The Financial Conduct Authority (FCA) has indicated that it intends to increase its supervisory focus on the application of the senior managers and certification regime (SMCR) conduct rules.
The FCA has published the findings of a review into how successfully the SMCR is embedded into the banking sector.
The results of this review will be of interest to firms in the banking sector as well as all other financial services firms to which the regime applies or will apply from 9 December 2019.
What does this mean?
The purpose of the review was for the FCA to understand whether there are any issues that warrant more focus from firms and the FCA. The FCA indicates that it will increase its supervisory focus on the conduct rules.
What did the FCA find?
The FCA interviewed 45 people at 15 banking sector firms, as well as trade associations, the Banking Standards Board, the FCA and the Prudential Regulation Authority. The FCA concludes that the industry has made a concerted effort to implement the regime and is moving away from basic rules-based compliance towards embedding the regime throughout organisations. Following concerns raised in interviews, the FCA reiterates:
- that it does not expect non-executive directors to act more like executive directors. However, it recognises that, especially in larger firms, the responsibilities of non-executive directors carrying out senior manager functions will often be considerable; and
- the importance of senior managers nurturing a healthy culture in an organisation.

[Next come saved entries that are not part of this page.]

-- ==== Sys2Proof/Machine/Budget.lean ====
section
/-! DEFINITION. BGA (08): effective weights, the weighted division in rounds, and the grant event. -/

namespace Sys2Proof.Machine

/-- One number for each of the three divided classes: drive, winch, lights. -/
structure Shares where
  drive : Nat
  winch : Nat
  lights : Nat
deriving DecidableEq, Repr

/-- The sum over the three classes. -/
def Shares.total (x : Shares) : Nat := x.drive + x.winch + x.lights

/-- Which of the three classes are in S (R154). -/
structure Members where
  drive : Bool
  winch : Bool
  lights : Bool
deriving DecidableEq, Repr

/-- A number for the members of S, 0 for the others. -/
def Shares.within (x : Shares) (m : Members) : Shares :=
  { drive := if m.drive then x.drive else 0, winch := if m.winch then x.winch else 0,
    lights := if m.lights then x.lights else 0 }

/-- Two disjoint grants together. -/
def Shares.plus (x y : Shares) : Shares :=
  { drive := x.drive + y.drive, winch := x.winch + y.winch, lights := x.lights + y.lights }

/-- The shares of a round: floor(A × w / W), W the sum of the weights in S (R154). -/
def sharesOf (a : Nat) (weights : Shares) (s : Members) : Shares :=
  let w := (weights.within s).total
  { drive := a * weights.drive / w, winch := a * weights.winch / w, lights := a * weights.lights / w }

/-- The members of S whose demand is at most their share, who leave (R154). -/
def leaversOf (demands shares : Shares) (s : Members) : Members :=
  { drive := s.drive && decide (demands.drive ≤ shares.drive)
    winch := s.winch && decide (demands.winch ≤ shares.winch)
    lights := s.lights && decide (demands.lights ≤ shares.lights) }

/-- S without those who leave. -/
def Members.without (s l : Members) : Members :=
  { drive := s.drive && !l.drive, winch := s.winch && !l.winch, lights := s.lights && !l.lights }

/-- S has no member. -/
def Members.isEmpty (s : Members) : Bool := !s.drive && !s.winch && !s.lights

/-- At most n rounds of the division (R154). -/
def rounds (demands weights : Shares) : Nat → Nat → Members → Shares
  | 0, _, _ => { drive := 0, winch := 0, lights := 0 }
  | n + 1, a, s =>
    let shares := sharesOf a weights s
    let l := leaversOf demands shares s
    if l.isEmpty then shares.within s
    else (demands.within l).plus (rounds demands weights n (a - (demands.within l).total) (s.without l))

/-- The weighted division of A (R154): demands that fit are granted whole, otherwise at most three rounds. -/
def divideBudget (a : Nat) (demands weights : Shares) : Shares :=
  if demands.total ≤ a then demands
  else rounds demands weights 3 a
    { drive := decide (0 < demands.drive), winch := decide (0 < demands.winch), lights := decide (0 < demands.lights) }

/-- The three demands as they stand (R151). -/
def Chip.demands (c : Chip) : Shares := { drive := c.drm.demand, winch := c.wnc.demand, lights := c.lsq.demand }

/-- ALT holds an eligible latch of level 3 or more severe (R153). -/
def Chip.alertRaise (c : Chip) : Bool :=
  Alert.all.any fun a => c.alt.has a && a.eligible c.tables.link.maskLevel && decide (a.level ≤ 3)

/-- The effective weights of a division whose B was formed at a level (R152, R153). -/
def Chip.weights (c : Chip) (level : Level) : Shares :=
  let b := c.tables.budget
  { drive := b.driveWeight
    winch := if c.wnc.boost && decide (level = .normal) then 7 else b.winchWeight
    lights := if c.alertRaise then max b.lightWeight 4 else b.lightWeight }

/-- The steering grant (R150). -/
def Chip.steerGrant (c : Chip) (b : Nat) : Nat := if c.stm.pulsing then min c.tables.budget.reservation b else 0

/-- BGA makes a division against the level budget B formed at a level (R149, R150). -/
def Chip.division (c : Chip) (b : Nat) (level : Level) : Bga :=
  let g := divideBudget (b - c.steerGrant b) c.demands (c.weights level)
  { budget := b, steer := c.steerGrant b, drive := g.drive, winch := g.winch, lights := g.lights }

/-- A consumer takes its grant of the grant event (R157); the other blocks take none. -/
def Chip.takeGrantOf (c : Chip) (t : EvalTaker) : Chip :=
  match t with
  | .drm => c.takeDriveGrant c.bga.drive
  | .wnc => c.takeWinchGrant c.bga.winch
  | .lsq => c.takeLightGrant c.bga.lights
  | .alt | .mdc | .bga => c

/-- The grant event: each consumer takes its grant, in an order (R157). -/
def Chip.grantEvent (c : Chip) (order : List EvalTaker) : Chip := (evalTakers order).foldl Chip.takeGrantOf c

end Sys2Proof.Machine
end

While the FCA found evidence that: (a) processes and controls on approvals of new products and businesses have been tightened, potentially leading to firms being more risk averse around innovation initiatives; and (b) there is some evidence of recruitment challenges for candidates considering a senior manager or certification role, the FCA does not think that these potentially adverse consequences are of concern.

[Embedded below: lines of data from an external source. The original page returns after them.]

-- ==== Sys2Proof/Machine/Step.lean ====
section
/-! DEFINITION. The step: the command at the front of the queue, or one millisecond of the clock where none waits. -/

namespace Sys2Proof.Machine

/-- One step: the command at the front is run on the state with the queue's rest; on an empty queue one millisecond goes by
(assumption log, entry 3). -/
def step (s : State) : Host.Outcome State Fault Refusal :=
  match s.pending with
  | i :: rest => exec i { s with pending := rest }
  | [] => .next (s.onChip Chip.tick)

/-- The state with the command that a word spells at the front of its queue; no word spells a command. -/
def State.withFetchWord (s : State) (nbits w : Nat) : State :=
  match decodeTableWord nbits w with
  | some i => { s with pending := i :: s.pending }
  | none => s

end Sys2Proof.Machine
end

Not everything is so positive though. The FCA notes that most firms questioned under its review could not demonstrate the effectiveness of their assessment of certification staff and the regime for the ongoing evaluation of certification staff and their managers.

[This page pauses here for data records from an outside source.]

-- ==== Sys2Proof/Machine/Core.lean ====
section
/-! DEFINITION. The machine as the host takes it. -/

def Sys2Proof.core : Host.Core :=
  { State := Sys2Proof.Machine.State, Fault := Sys2Proof.Machine.Fault, Refusal := Sys2Proof.Machine.Refusal,
    step := Sys2Proof.Machine.step, reset := Sys2Proof.Machine.State.reset }
end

The FCA also observes that the evidence from its review suggests that firms do not always sufficiently tailor their conduct rules training to particular staff’s job roles.
In addition, the FCA notes that further progress in implementing the regime is necessary below manager level – that is, at the level of certification staff and conduct rules staff generally.
The majority of firms interviewed by the FCA felt that the industry had some way to go to improve the quality and timeliness of regulatory references. These are required to try to address the potential issue of "rolling bad apples" and the FCA is likely to watch compliance in this area closely. In particular, the FCA also observed that firms are not always consistent in recording breaches of the Conduct Rules, which is something that could affect the accuracy of regulatory references when they are given.
What happens now?
The FCA intends to increase its supervisory focus on the conduct rules. It expects all SMCR firms to ensure that they are embedding the conduct rules in their businesses, including in building on the links between the SMCR and a firm's culture.
Firms already subject to the SMCR should review their existing practices with a view to making improvements (where necessary) in light of the FCA's findings.
Firms that will be subject to the SMCR from December should take heed of this input. For example, they should ensure that training on the SMCR for staff is sufficiently tailored and enables staff to explain what a conduct breach looks like in the context of their area of that particular business.